_Description of the task_. Below are lines of data, and only some are wanted. Please repeat exactly those from the line that has "theorem putAlign_appended (start" through the line that has "induction k with".

====== Source data ======

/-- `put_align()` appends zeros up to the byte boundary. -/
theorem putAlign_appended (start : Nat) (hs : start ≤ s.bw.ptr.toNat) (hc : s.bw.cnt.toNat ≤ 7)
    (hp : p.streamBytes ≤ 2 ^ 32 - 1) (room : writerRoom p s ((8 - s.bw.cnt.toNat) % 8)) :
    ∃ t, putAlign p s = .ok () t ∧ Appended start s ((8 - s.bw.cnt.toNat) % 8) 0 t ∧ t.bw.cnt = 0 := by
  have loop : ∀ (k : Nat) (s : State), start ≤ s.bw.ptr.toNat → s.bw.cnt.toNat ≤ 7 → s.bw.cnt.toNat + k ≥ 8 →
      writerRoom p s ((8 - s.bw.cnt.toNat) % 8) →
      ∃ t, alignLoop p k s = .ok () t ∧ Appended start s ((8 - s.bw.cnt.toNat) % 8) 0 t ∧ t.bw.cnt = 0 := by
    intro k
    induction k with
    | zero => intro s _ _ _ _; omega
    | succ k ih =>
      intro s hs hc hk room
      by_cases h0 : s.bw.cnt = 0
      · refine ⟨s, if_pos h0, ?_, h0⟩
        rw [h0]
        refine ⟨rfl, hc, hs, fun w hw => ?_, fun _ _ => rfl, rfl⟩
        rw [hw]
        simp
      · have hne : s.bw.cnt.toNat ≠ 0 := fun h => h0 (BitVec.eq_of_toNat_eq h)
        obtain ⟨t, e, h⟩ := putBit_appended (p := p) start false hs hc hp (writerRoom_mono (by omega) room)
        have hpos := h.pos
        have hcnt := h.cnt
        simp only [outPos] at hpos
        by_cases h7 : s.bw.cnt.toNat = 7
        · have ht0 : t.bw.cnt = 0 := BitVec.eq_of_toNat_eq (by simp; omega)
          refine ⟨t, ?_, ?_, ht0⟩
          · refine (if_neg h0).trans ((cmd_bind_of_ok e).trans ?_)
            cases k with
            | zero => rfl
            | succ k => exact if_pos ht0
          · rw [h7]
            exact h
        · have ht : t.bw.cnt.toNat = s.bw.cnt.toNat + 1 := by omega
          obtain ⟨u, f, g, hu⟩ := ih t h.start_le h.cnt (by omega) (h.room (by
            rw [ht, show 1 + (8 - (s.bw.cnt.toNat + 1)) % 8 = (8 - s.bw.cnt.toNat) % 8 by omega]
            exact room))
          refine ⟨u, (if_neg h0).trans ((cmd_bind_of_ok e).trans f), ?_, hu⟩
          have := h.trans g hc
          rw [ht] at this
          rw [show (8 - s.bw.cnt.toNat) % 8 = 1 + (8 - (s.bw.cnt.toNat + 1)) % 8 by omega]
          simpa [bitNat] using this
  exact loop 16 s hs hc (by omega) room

======

_Answer for the task_.
theorem putAlign_appended (start : Nat) (hs : start ≤ s.bw.ptr.toNat) (hc : s.bw.cnt.toNat ≤ 7)
    (hp : p.streamBytes ≤ 2 ^ 32 - 1) (room : writerRoom p s ((8 - s.bw.cnt.toNat) % 8)) :
    ∃ t, putAlign p s = .ok () t ∧ Appended start s ((8 - s.bw.cnt.toNat) % 8) 0 t ∧ t.bw.cnt = 0 := by
  have loop : ∀ (k : Nat) (s : State), start ≤ s.bw.ptr.toNat → s.bw.cnt.toNat ≤ 7 → s.bw.cnt.toNat + k ≥ 8 →
      writerRoom p s ((8 - s.bw.cnt.toNat) % 8) →
      ∃ t, alignLoop p k s = .ok () t ∧ Appended start s ((8 - s.bw.cnt.toNat) % 8) 0 t ∧ t.bw.cnt = 0 := by
    intro k
    induction k with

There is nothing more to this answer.